Azure Performance Analysis

This repository contains a number of projects used to measure the latency and throughput of various Azure services.

I am currently rewriting these projects to be easier to run. Each project will be a simple .NET Core application, packaged into a Linux Docker container, and deployed to Azure Container Instances. The containers can be ran anywhere (locally, Kubernetes, etc.) as they simply require environment variables to configure. Throughput and/or latency metrics are printed to standard out.

Note: Service Fabric performance numbers are removed until stateful services are supported in Service Fabric Mesh on Linux.

Latency Performance Analysis

Latency performance analysis finds the optimal (lowest) latency by using a low throughput write-only workload with no write contention (10 writes/sec, ~1 KB). All latency numbers are in milliseconds.

Azure Service Min Max P50 P95 P99 P99.9 Errors Notes
CosmosDB 3.9 675.5 5.5 9.5 59.3 546.9 3 Session consistency, default indexing, 1 region, 400 RUs, TTL = 1 day
Event Hub 13.7 927.7 16.7 94.6 198.0 739.8 0 Standard, 2 partitions, 10 throughput units, 1 day message retention
Redis 0.9 207.9 1.5 3.5 71.8 99.6 0 C2 Standard (async replication, no data persistence, dedicated service, moderate network bandwidth)
Service Bus 7.1 1439.2 14.1 109.9 359.9 1157.2 0 Premium, 1 messaging unit, 1 GB queue, partitioning enabled, TTL = 1 day
SQL Database 3.4 142.7 4.6 9.5 40.5 95.5 0 S2 Standard (50 DTUs), 1 region, insert-only writes
Storage (Blob) 6.0 260.7 7.7 30.0 68.7 133.7 0 General Purpose v2, Standard, Locally-redundant storage (LRS), Hot

Throughput Performance Analysis

Throughput performance analysis finds the optimal throughput numbers by using a high throughput write-only workload with no write contention (~1 KB writes). The Azure services are sized to provide an approximately equivalent operating cost. Cost shown is based on public Azure pricing for South Central US as calculated by https://azure.microsoft.com/en-us/pricing/calculator.

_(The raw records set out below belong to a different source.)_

-- ==== Sys2Proof/Machine/Link.lean ====
section
/-! DEFINITION. The Host Link Port (R170 to R187): reception byte by byte, the requests LINK owns, the refusals it makes, and the end of a reply. -/

namespace Sys2Proof.Machine

/-- LINK changed. -/
def State.updLink (s : State) (f : Link → Link) : State := s.withLink (f s.link)

/-! ### Reception (R172, R175) -/

/-- The receiver goes to a state. -/
def Link.goTo (r : Receiver) (l : Link) : Link := { l with receiver := r }

/-- A frame is abandoned as bad (R172). -/
def Link.abandon (r : Receiver) (l : Link) : Link := { l with receiver := r, badFrames := inc32 l.badFrames }

/-- A noise byte (R172). -/
def Link.addNoise (l : Link) : Link := { l with noise := inc32 l.noise }

/-- A sound frame moves LINK to PROCESS (R172). -/
def Link.soundFrame (type : Byte) (body : List Byte) (l : Link) : Link :=
  { l with receiver := .process type body, framesTaken := inc32 l.framesTaken }

/-- The first byte of a burst in PROCESS or SEND is an overrun; the others are ignored (R175). -/
def Link.overrun (l : Link) : Link :=
  if l.burst then l else { l with burst := true, overruns := inc32 l.overruns, flags := l.flags.raiseLinkOverrun }

/-- The frame is complete: LEN bytes and the two CRC bytes follow the LEN byte (R171). -/
def frameComplete (bytes : List Byte) : Bool :=
  match bytes with
  | [] => false
  | len :: rest => rest.length == len.toNat + 2

/-- A complete frame is sound when its CRC matches (R171, R172). -/
def Link.finishFrame (bytes : List Byte) (l : Link) : Link :=
  let covered := bytes.take (bytes.length - 2)
  if bytes.drop (bytes.length - 2) = bytes16 (crc16 covered) then
    match covered with
    | _ :: type :: body => l.soundFrame type body
    | _ => l.abandon .hunt
  else l.abandon .hunt

/-- A byte taken into the frame; `bytes` holds those from LEN on that came before it (R172). -/
def Link.frameByte (bytes : List Byte) (b : Byte) (framingError : Bool) (l : Link) : Link :=
  if framingError then l.abandon .discard
  else if bytes = [] ∧ (b = 0#8 ∨ 250 < b.toNat) then l.abandon .discard
  else if frameComplete (bytes ++ [b]) then l.finishFrame (bytes ++ [b])
  else l.goTo (.receive (bytes ++ [b]))

/-- One received byte (R172, R175). -/
def Link.byte (b : Byte) (framingError : Bool) (l : Link) : Link :=
  match l.receiver with
  | .hunt => if b = 0xA5#8 ∧ framingError = false then l.goTo (.receive []) else l.addNoise
  | .receive bytes => l.frameByte bytes b framingError
  | .process _ _ | .processTaken _ | .send _ => l.overrun
  | .discard => l

/-- BYTE_RECEIVED (R172). -/
def execByteReceived (byte : Byte) (framingError : Bool) (s : State) : Host.Outcome State Fault Refusal :=
  .next (if s.mainRuns then s.updLink (Link.byte byte framingError) else s)

/-- The receiver state in which a bad frame leaves LINK (R172). -/
def badFrameReceiver : BadFrameCause → Receiver
  | .badLength | .framingError => .discard
  | .earlyIdle | .crcMismatch => .hunt

/-- A frame, begun or coming in whole, is abandoned (R172, log 3); once a LEN byte has been taken it is no longer a bad one. -/
def Link.badFrame (cause : BadFrameCause) (l : Link) : Link :=
  match l.receiver with
  | .hunt | .receive [] => l.abandon (badFrameReceiver cause)
  | .receive (_ :: _) => if cause = .badLength then l else l.abandon (badFrameReceiver cause)
  | .process _ _ | .processTaken _ | .send _ | .discard => l

/-- BAD_FRAME (R172). -/
def execBadFrame (cause : BadFrameCause) (s : State) : Host.Outcome State Fault Refusal :=
  .next (if s.mainRuns then s.updLink (Link.badFrame cause) else s)

/-- A byte arrives while a request is held or its reply is sent (R175). -/
def Link.burstBegins (l : Link) : Link :=
  match l.receiver with
  | .process _ _ | .processTaken _ | .send _ => l.overrun
  | .hunt | .receive _ | .discard => l

/-- LINK_OVERRUN (R175). -/
def execLinkOverrun (s : State) : Host.Outcome State Fault Refusal :=
  .next (if s.mainRuns then s.updLink Link.burstBegins else s)

/-- The line becomes idle (R172, R175). -/
def Link.idle (l : Link) : Link :=
  match l.receiver with
  | .receive _ => { l.abandon .hunt with burst := false }
  | .discard => { l with receiver := .hunt, burst := false }
  | .hunt | .process _ _ | .processTaken _ | .send _ => { l with burst := false }

/-- LINE_IDLE (R170, R172). -/
def execLineIdle (s : State) : Host.Outcome State Fault Refusal :=
  .next (if s.mainRuns then s.updLink Link.idle else s)

/-! ### The end of a reply (R176, R186) -/

/-- The reply is that of an accepted FACTORY CLEAR. -/
def Reply.isFactoryClear (r : Reply) : Bool := r.type == 0xE1#8 && r.status == .ok

/-- The last byte of a reply has been sent (R176, R186). -/
def State.replySent (s : State) (r : Reply) : State :=
  if r.isFactoryClear then s.beginColdStart
  else s.updLink (Link.goTo (if s.link.burst then .discard else .hunt))

/-- REPLY_SENT (R176). -/
def execReplySent (s : State) : Host.Outcome State Fault Refusal :=
  .next (match s.link.receiver with
    | .send r => if s.mainRuns then s.replySent r else s
    | _ => s)

/-! ### The transmit pin (R170) -/

/-- The levels of one byte on the host link, bit time by bit time, true at the mark level: start bit, data bits from the least significant,
stop bit (R170). -/
def hostBits (b : Byte) : List Bool := [false, b[0], b[1], b[2], b[3], b[4], b[5], b[6], b[7], true]

/-- The levels of the reply that LINK sends: none outside SEND, in BACKUP and until a start has completed (R170). -/
def State.hostLevels (s : State) : List Bool :=
  match s.link.receiver with
  | .send r => if s.mainRuns then r.frame.flatMap hostBits else []
  | .hunt | .receive _ | .process _ _ | .processTaken _ | .discard => []

/-- The transmit pin `t` bit times after the reply began: at the mark level outside a reply (R170, log 17). -/
def State.hostTransmit (s : State) (t : Nat) : Bool := s.hostLevels.getD t true

/-! ### The requests LINK owns -/

/-- IDENTIFY (R180). -/
def identifyOwner (s : State) : Answer :=
  accept (.identification s.link.lastStart s.link.startCount s.link.eventsRead) s

/-- The record a CURRENT read forms (R183). -/
def Link.nextRecord (l : Link) : EventsRecord := ⟨l.eventsRead + 1, l.flags, l.mask⟩

/-- LINK after a CURRENT read: the copy is stored and the flags are cleared (R183). -/
def Link.readEvents (l : Link) : Link := { l with eventsRead := l.eventsRead + 1, copy := l.nextRecord, flags := .none }

/-- READ EVENTS (R183). -/
def readEventsOwner (selector : Byte) (s : State) : Answer :=
  match selector.toNat with
  | 0 => accept (.events s.link.nextRecord) (s.updLink Link.readEvents)
  | 1 => accept (.events s.link.copy) s
  | _ => refuse .badValue s

/-- SET EVENT MASK (R182). -/
def setEventMaskOwner (mask : Word16) (s : State) : Answer :=
  if maskValid mask then accept (.mask mask s.link.flags) (s.updLink fun l => { l with mask := mask }) else refuse .badValue s

/-- READ COUNTERS of the LINK group (R185). -/
def linkCounters (s : State) : Answer :=
  accept (.linkCounters s.link.framesTaken s.link.refusals s.link.badFrames s.link.overruns s.link.noise)
    (s.updLink fun l => { l with framesTaken := 0, refusals := 0 })

/-- READ COUNTERS of the EIN group (R85, R185). -/
def einCounters (s : State) : Answer :=
  accept (.einCounters (s.channels.map (·.counters))) (s.withChannels (mapChannels (fun c => { c with counters := .zero }) s.channels))

/-- READ COUNTERS of the BUS group (R145, R146, R185). -/
def busCountersGroup (s : State) : Answer :=
  accept (.busCounters s.abm.counters s.abm.totals s.letTimePass.busStatus) (s.letTimePass.countBus fun _ => .zero)

/-- READ COUNTERS of the ATTRIBUTION group (R168, R185). -/
def attributionCounters (s : State) : Answer :=
  accept (.attributionCounters s.atu.counters s.atu.orphan s.atu.discarded) (s.countAtu fun _ => .zero)

/-- READ COUNTERS (R185). -/
def readCountersOwner (group : Byte) (s : State) : Answer :=
  match group.toNat with
  | 0 => linkCounters s
  | 1 => einCounters s
  | 2 => busCountersGroup s
  | 3 => attributionCounters s
  | _ => refuse .badValue s

/-- FACTORY CLEAR: the cold start begins when its reply has been sent (R186). -/
def factoryClearOwner (s : State) : Answer := accept .empty s

/-- A frame LINK refuses: UNKNOWN_REQUEST for a TYPE that is not listed, BAD_VALUE for a listed one with another length (R173). -/
def unknownRequestOwner (type : Byte) (s : State) : Answer :=
  refuse (if catalogued type then .badValue else .unknownRequest) s

/-- IDENTIFY (R180). -/
def execIdentify (s : State) : Host.Outcome State Fault Refusal :=
  .next (s.take .identify 0x01 identifyOwner)

/-- READ_EVENTS (R183). -/
def execReadEvents (selector : Byte) (s : State) : Host.Outcome State Fault Refusal :=
  .next (s.take (.readEvents selector) 0x02 (readEventsOwner selector))

/-- SET_EVENT_MASK (R182). -/
def execSetEventMask (mask : Word16) (s : State) : Host.Outcome State Fault Refusal :=
  .next (s.take (.setEventMask mask) 0x03 (setEventMaskOwner mask))

/-- READ_COUNTERS (R185). -/
def execReadCounters (group : Byte) (s : State) : Host.Outcome State Fault Refusal :=
  .next (s.take (.readCounters group) 0x60 (readCountersOwner group))

/-- FACTORY_CLEAR (R186). -/
def execFactoryClear (s : State) : Host.Outcome State Fault Refusal :=
  .next (s.take .factoryClear 0x61 factoryClearOwner)

/-- UNKNOWN_REQUEST (R173). -/
def execUnknownRequest (type : Byte) (length : Nat) (s : State) : Host.Outcome State Fault Refusal :=
  .next (s.take (.unknownRequest type length) type (unknownRequestOwner type))

end Sys2Proof.Machine
end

Azure Service Throughput (writes/sec) Low (writes/sec) High (writes/sec) Errors Cost / month Notes
CosmosDB 1,323 1,272 1,367 2 $876 Session consistency, default indexing, 1 region, 15000 RUs, TTL = 1 day
Event Hub 9,452 998 25,028 0 ~$900* Standard, 32 partitions, 8 throughput units, 1 day message retention
Redis 72,795 68,496 77,366 0 $810 P2 Premium (async replication, no data persistence, dedicated service, redis cluster, moderate network bandwidth)
Service Bus 14,713 12,747 15,923 0 $677 Premium, 1 messaging unit, 1 GB queue, partitioning enabled, TTL = 1 day
SQL Database 9,714 8,098 10,506 0 $913 P2 Premium (250 DTUs), 1 region, insert-only writes
Storage (Blob) 3,456 3,138 3,623 0 ~$38,000* General Purpose v2, Standard, Locally-redundant storage (LRS), Hot

Note: Event Hub pricing is $175/mo for 8 throughput units plus $725/mo for 850M messages/day (approximate throughput at this load).

Note: Storage pricing is ~$0.02/GB/mo plus ~$1300/day for 250M writes/day (approximate throughput at this load). Storage is not meant for this type of workload.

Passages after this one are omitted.